The correlation results, while interesting, do not provide any revealing answers to the question of why the female speaker's results were so impressive. On average, the male speaker's templates were more diverse, which should indicate that they would be better for classification. One possible answer is that the female speaker was British, which may predispose her to speak clearly and accurately. More trials are needed to determine which factors most prominently affect the system.

Using the templates and a subset of the sample waveforms from the initial trial set, sub-sampling trials were performed to determine how well the crisp and fuzzy algorithms respond to information loss. Given a waveform recorded at a specific sampling frequency, sub-sampling involves finding the maximum (or peak) value from a group of samples within a specific time period. For example, the template and sample waveforms were sampled at 6 kHz. Sub-sampling at 1000 Hz involves finding the maximum value from every 6 samples; sub-sampling at 100 Hz means taking the maximum value from every 60 samples. Table 8 shows the results of sub-sampling.

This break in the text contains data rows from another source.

@[simp] theorem setLevel_frame (g : Nat) (k : Level) :
    (s.setLevel g k).pending = s.pending ∧ (s.setLevel g k).out = s.out ∧ (s.setLevel g k).freeCtr = s.freeCtr ∧
    (s.setLevel g k).regs = s.regs ∧ (s.setLevel g k).host = s.host ∧ (s.setLevel g k).now = s.now ∧
    (s.setLevel g k).cores = s.cores ∧ (s.setLevel g k).spad = s.spad ∧ (s.setLevel g k).spadWritten = s.spadWritten ∧
    (s.setLevel g k).spadPoison = s.spadPoison ∧ (s.setLevel g k).engines = s.engines ∧ (s.setLevel g k).buckets = s.buckets ∧
    (s.setLevel g k).hbm = s.hbm ∧ (s.setLevel g k).poison = s.poison ∧ (s.setLevel g k).tags = s.tags ∧
    (s.setLevel g k).groups = s.groups ∧ (s.setLevel g k).regions = s.regions ∧ (s.setLevel g k).ways = s.ways ∧
    (s.setLevel g k).lines = s.lines ∧ (s.setLevel g k).cacheClock = s.cacheClock ∧ (s.setLevel g k).withheld = s.withheld ∧
    (s.setLevel g k).repairRows = s.repairRows ∧ (s.setLevel g k).l1 = s.l1 ∧ (s.setLevel g k).l2 = s.l2 ∧
    (s.setLevel g k).invq = s.invq ∧ (s.setLevel g k).inWins = s.inWins ∧ (s.setLevel g k).outWins = s.outWins ∧
    (s.setLevel g k).txns = s.txns ∧ (s.setLevel g k).nextTag = s.nextTag ∧ (s.setLevel g k).objs = s.objs ∧
    (s.setLevel g k).trees = s.trees ∧ (s.setLevel g k).parts = s.parts ∧ (s.setLevel g k).insts = s.insts ∧
    (s.setLevel g k).intake = s.intake ∧ (s.setLevel g k).pool = s.pool ∧ (s.setLevel g k).arena = s.arena ∧
    (s.setLevel g k).atc = s.atc ∧ (s.setLevel g k).tokens = s.tokens ∧ (s.setLevel g k).urgency = s.urgency ∧
    (s.setLevel g k).aged = s.aged ∧ (s.setLevel g k).served = s.served ∧ (s.setLevel g k).refreshes = s.refreshes ∧
    (s.setLevel g k).scrub = s.scrub ∧ (s.setLevel g k).links = s.links ∧ (s.setLevel g k).cages = s.cages ∧
    (s.setLevel g k).rteAct = s.rteAct ∧ (s.setLevel g k).rteStg = s.rteStg ∧ (s.setLevel g k).rxTxns = s.rxTxns ∧
    (s.setLevel g k).time = s.time ∧ (s.setLevel g k).winQ = s.winQ ∧ (s.setLevel g k).clus = s.clus ∧
    (s.setLevel g k).events = s.events ∧ (s.setLevel g k).eventsWait = s.eventsWait ∧ (s.setLevel g k).eventSeq = s.eventSeq ∧
    (s.setLevel g k).descs = s.descs ∧ (s.setLevel g k).nextDesc = s.nextDesc ∧ (s.setLevel g k).sqs = s.sqs ∧
    (s.setLevel g k).cqs = s.cqs ∧ (s.setLevel g k).refOps = s.refOps ∧ (s.setLevel g k).switches = s.switches ∧
    (s.setLevel g k).mcBind = s.mcBind ∧ (s.setLevel g k).mcWait = s.mcWait ∧ (s.setLevel g k).eid = s.eid ∧
    (s.setLevel g k).lastFn = s.lastFn ∧ (s.setLevel g k).pwr = s.pwr ∧ (s.setLevel g k).slack = s.slack ∧
    (s.setLevel g k).cus = s.cus ∧ (s.setLevel g k).lring = s.lring ∧ (s.setLevel g k).sessions = s.sessions ∧
    (s.setLevel g k).spdm = s.spdm ∧ (s.setLevel g k).seals = s.seals ∧ (s.setLevel g k).fw = s.fw ∧
    (s.setLevel g k).boot = s.boot ∧ (s.setLevel g k).pcie = s.pcie ∧ (s.setLevel g k).panel = s.panel :=
  by repeat' constructor

@[simp] theorem setPort_frame (m : Nat) (k : Port) :
    (s.setPort m k).pending = s.pending ∧ (s.setPort m k).out = s.out ∧ (s.setPort m k).freeCtr = s.freeCtr ∧
    (s.setPort m k).regs = s.regs ∧ (s.setPort m k).host = s.host ∧ (s.setPort m k).now = s.now ∧
    (s.setPort m k).cores = s.cores ∧ (s.setPort m k).spad = s.spad ∧ (s.setPort m k).spadWritten = s.spadWritten ∧
    (s.setPort m k).spadPoison = s.spadPoison ∧ (s.setPort m k).engines = s.engines ∧
    (s.setPort m k).buckets = s.buckets ∧ (s.setPort m k).hbm = s.hbm ∧ (s.setPort m k).poison = s.poison ∧
    (s.setPort m k).tags = s.tags ∧ (s.setPort m k).groups = s.groups ∧ (s.setPort m k).regions = s.regions ∧
    (s.setPort m k).ways = s.ways ∧ (s.setPort m k).lines = s.lines ∧ (s.setPort m k).cacheClock = s.cacheClock ∧
    (s.setPort m k).withheld = s.withheld ∧ (s.setPort m k).repairRows = s.repairRows ∧ (s.setPort m k).l1 = s.l1 ∧
    (s.setPort m k).l2 = s.l2 ∧ (s.setPort m k).invq = s.invq ∧ (s.setPort m k).inWins = s.inWins ∧
    (s.setPort m k).outWins = s.outWins ∧ (s.setPort m k).txns = s.txns ∧ (s.setPort m k).nextTag = s.nextTag ∧
    (s.setPort m k).objs = s.objs ∧ (s.setPort m k).trees = s.trees ∧ (s.setPort m k).parts = s.parts ∧
    (s.setPort m k).insts = s.insts ∧ (s.setPort m k).intake = s.intake ∧ (s.setPort m k).pool = s.pool ∧
    (s.setPort m k).arena = s.arena ∧ (s.setPort m k).atc = s.atc ∧ (s.setPort m k).levels = s.levels ∧
    (s.setPort m k).urgency = s.urgency ∧ (s.setPort m k).aged = s.aged ∧ (s.setPort m k).served = s.served ∧
    (s.setPort m k).refreshes = s.refreshes ∧ (s.setPort m k).scrub = s.scrub ∧ (s.setPort m k).links = s.links ∧
    (s.setPort m k).cages = s.cages ∧ (s.setPort m k).rteAct = s.rteAct ∧ (s.setPort m k).rteStg = s.rteStg ∧
    (s.setPort m k).rxTxns = s.rxTxns ∧ (s.setPort m k).time = s.time ∧ (s.setPort m k).winQ = s.winQ ∧
    (s.setPort m k).clus = s.clus ∧ (s.setPort m k).events = s.events ∧ (s.setPort m k).eventsWait = s.eventsWait ∧
    (s.setPort m k).eventSeq = s.eventSeq ∧ (s.setPort m k).descs = s.descs ∧ (s.setPort m k).nextDesc = s.nextDesc ∧
    (s.setPort m k).sqs = s.sqs ∧ (s.setPort m k).cqs = s.cqs ∧ (s.setPort m k).refOps = s.refOps ∧
    (s.setPort m k).switches = s.switches ∧ (s.setPort m k).mcBind = s.mcBind ∧ (s.setPort m k).mcWait = s.mcWait ∧
    (s.setPort m k).eid = s.eid ∧ (s.setPort m k).lastFn = s.lastFn ∧ (s.setPort m k).pwr = s.pwr ∧
    (s.setPort m k).slack = s.slack ∧ (s.setPort m k).cus = s.cus ∧ (s.setPort m k).lring = s.lring ∧
    (s.setPort m k).sessions = s.sessions ∧ (s.setPort m k).spdm = s.spdm ∧ (s.setPort m k).seals = s.seals ∧
    (s.setPort m k).fw = s.fw ∧ (s.setPort m k).boot = s.boot ∧ (s.setPort m k).pcie = s.pcie ∧
    (s.setPort m k).panel = s.panel :=
  by repeat' constructor

@[simp] theorem setTokens_frame (m k : Nat) :
    (s.setTokens m k).pending = s.pending ∧ (s.setTokens m k).out = s.out ∧ (s.setTokens m k).freeCtr = s.freeCtr ∧
    (s.setTokens m k).regs = s.regs ∧ (s.setTokens m k).host = s.host ∧ (s.setTokens m k).now = s.now ∧
    (s.setTokens m k).cores = s.cores ∧ (s.setTokens m k).spad = s.spad ∧ (s.setTokens m k).spadWritten = s.spadWritten ∧
    (s.setTokens m k).spadPoison = s.spadPoison ∧ (s.setTokens m k).engines = s.engines ∧
    (s.setTokens m k).buckets = s.buckets ∧ (s.setTokens m k).hbm = s.hbm ∧ (s.setTokens m k).poison = s.poison ∧
    (s.setTokens m k).tags = s.tags ∧ (s.setTokens m k).groups = s.groups ∧ (s.setTokens m k).regions = s.regions ∧
    (s.setTokens m k).ways = s.ways ∧ (s.setTokens m k).lines = s.lines ∧ (s.setTokens m k).cacheClock = s.cacheClock ∧
    (s.setTokens m k).withheld = s.withheld ∧ (s.setTokens m k).repairRows = s.repairRows ∧ (s.setTokens m k).l1 = s.l1 ∧
    (s.setTokens m k).l2 = s.l2 ∧ (s.setTokens m k).invq = s.invq ∧ (s.setTokens m k).inWins = s.inWins ∧
    (s.setTokens m k).outWins = s.outWins ∧ (s.setTokens m k).txns = s.txns ∧ (s.setTokens m k).nextTag = s.nextTag ∧
    (s.setTokens m k).objs = s.objs ∧ (s.setTokens m k).trees = s.trees ∧ (s.setTokens m k).parts = s.parts ∧
    (s.setTokens m k).insts = s.insts ∧ (s.setTokens m k).intake = s.intake ∧ (s.setTokens m k).pool = s.pool ∧
    (s.setTokens m k).arena = s.arena ∧ (s.setTokens m k).atc = s.atc ∧ (s.setTokens m k).levels = s.levels ∧
    (s.setTokens m k).urgency = s.urgency ∧ (s.setTokens m k).aged = s.aged ∧ (s.setTokens m k).served = s.served ∧
    (s.setTokens m k).refreshes = s.refreshes ∧ (s.setTokens m k).scrub = s.scrub ∧ (s.setTokens m k).links = s.links ∧
    (s.setTokens m k).cages = s.cages ∧ (s.setTokens m k).rteAct = s.rteAct ∧ (s.setTokens m k).rteStg = s.rteStg ∧
    (s.setTokens m k).rxTxns = s.rxTxns ∧ (s.setTokens m k).time = s.time ∧ (s.setTokens m k).winQ = s.winQ ∧
    (s.setTokens m k).clus = s.clus ∧ (s.setTokens m k).events = s.events ∧ (s.setTokens m k).eventsWait = s.eventsWait ∧
    (s.setTokens m k).eventSeq = s.eventSeq ∧ (s.setTokens m k).descs = s.descs ∧ (s.setTokens m k).nextDesc = s.nextDesc ∧
    (s.setTokens m k).sqs = s.sqs ∧ (s.setTokens m k).cqs = s.cqs ∧ (s.setTokens m k).refOps = s.refOps ∧
    (s.setTokens m k).switches = s.switches ∧ (s.setTokens m k).mcBind = s.mcBind ∧ (s.setTokens m k).mcWait = s.mcWait ∧
    (s.setTokens m k).eid = s.eid ∧ (s.setTokens m k).lastFn = s.lastFn ∧ (s.setTokens m k).pwr = s.pwr ∧
    (s.setTokens m k).slack = s.slack ∧ (s.setTokens m k).cus = s.cus ∧ (s.setTokens m k).lring = s.lring ∧
    (s.setTokens m k).sessions = s.sessions ∧ (s.setTokens m k).spdm = s.spdm ∧ (s.setTokens m k).seals = s.seals ∧
    (s.setTokens m k).fw = s.fw ∧ (s.setTokens m k).boot = s.boot ∧ (s.setTokens m k).pcie = s.pcie ∧
    (s.setTokens m k).panel = s.panel :=
  by repeat' constructor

The crisp system tends to be erratic and the results are not consistent as the degree of information loss increases. The fuzzy system is much more tolerant to information loss, and degrades well. These results were expected, and confirm the assertion that fuzzy systems are able to work effectively even in the presence of uncertainty.

Sub-Sampling	Crisp	Fuzzy
Frequency (Hz)	% Correct	% Correct
1000	20	75
400	10	50
200	35	45
100	35	25

Table 8. Sub-Sampling Results
The Table shows the results of sub-sampling a various frequencies.

Analysis of the recognition technique presented here reveals that the use of fuzzy logic enhances the capabilities of a speech recognition system with little additional cost in either hardware or performance. For the male speaker, the fuzzy system performed considerably better than the crisp system. The results also showed that the fuzzy system degraded better than the crisp system as the information's uncertainty increased.

The ultimate goal of speech recognition is the design of a system capable of recognizing continuous speech from multiple speakers from a large vocabulary. Testing speakers using templates from other speakers should provide results that will aid in extending the system's ability to recognize speech from multiple speakers. In addition, clustering algorithms can be used to determine optimal templates for each word in the vocabulary and various segmentation threshold values should be tested to determine optimal levels for general recognition.

References
[DEMO83] De Mori, Renato. Computer Models of Speech Using Fuzzy Algorithms. Plenum, 1983.

[FRIE68] Friedman, David H. Detection of Signals by Template Matching. Johns Hopkins University Press, 1968.

[KLIR95] Klir, George J., and Bo Yuan. Fuzzy Sets and Fuzzy Logic: Theory and Applications. Prentice-Hall, 1995.

[MILL95] Mills, Patrick M. "Fuzzy Speech Recognition." Thesis. University of South Carolina, 1995.

[WAIB90] Waibel, Alex and Kai-Fu Lee, ed. Readings in Speech Recognition. Morgan-Kaufmann, 1990.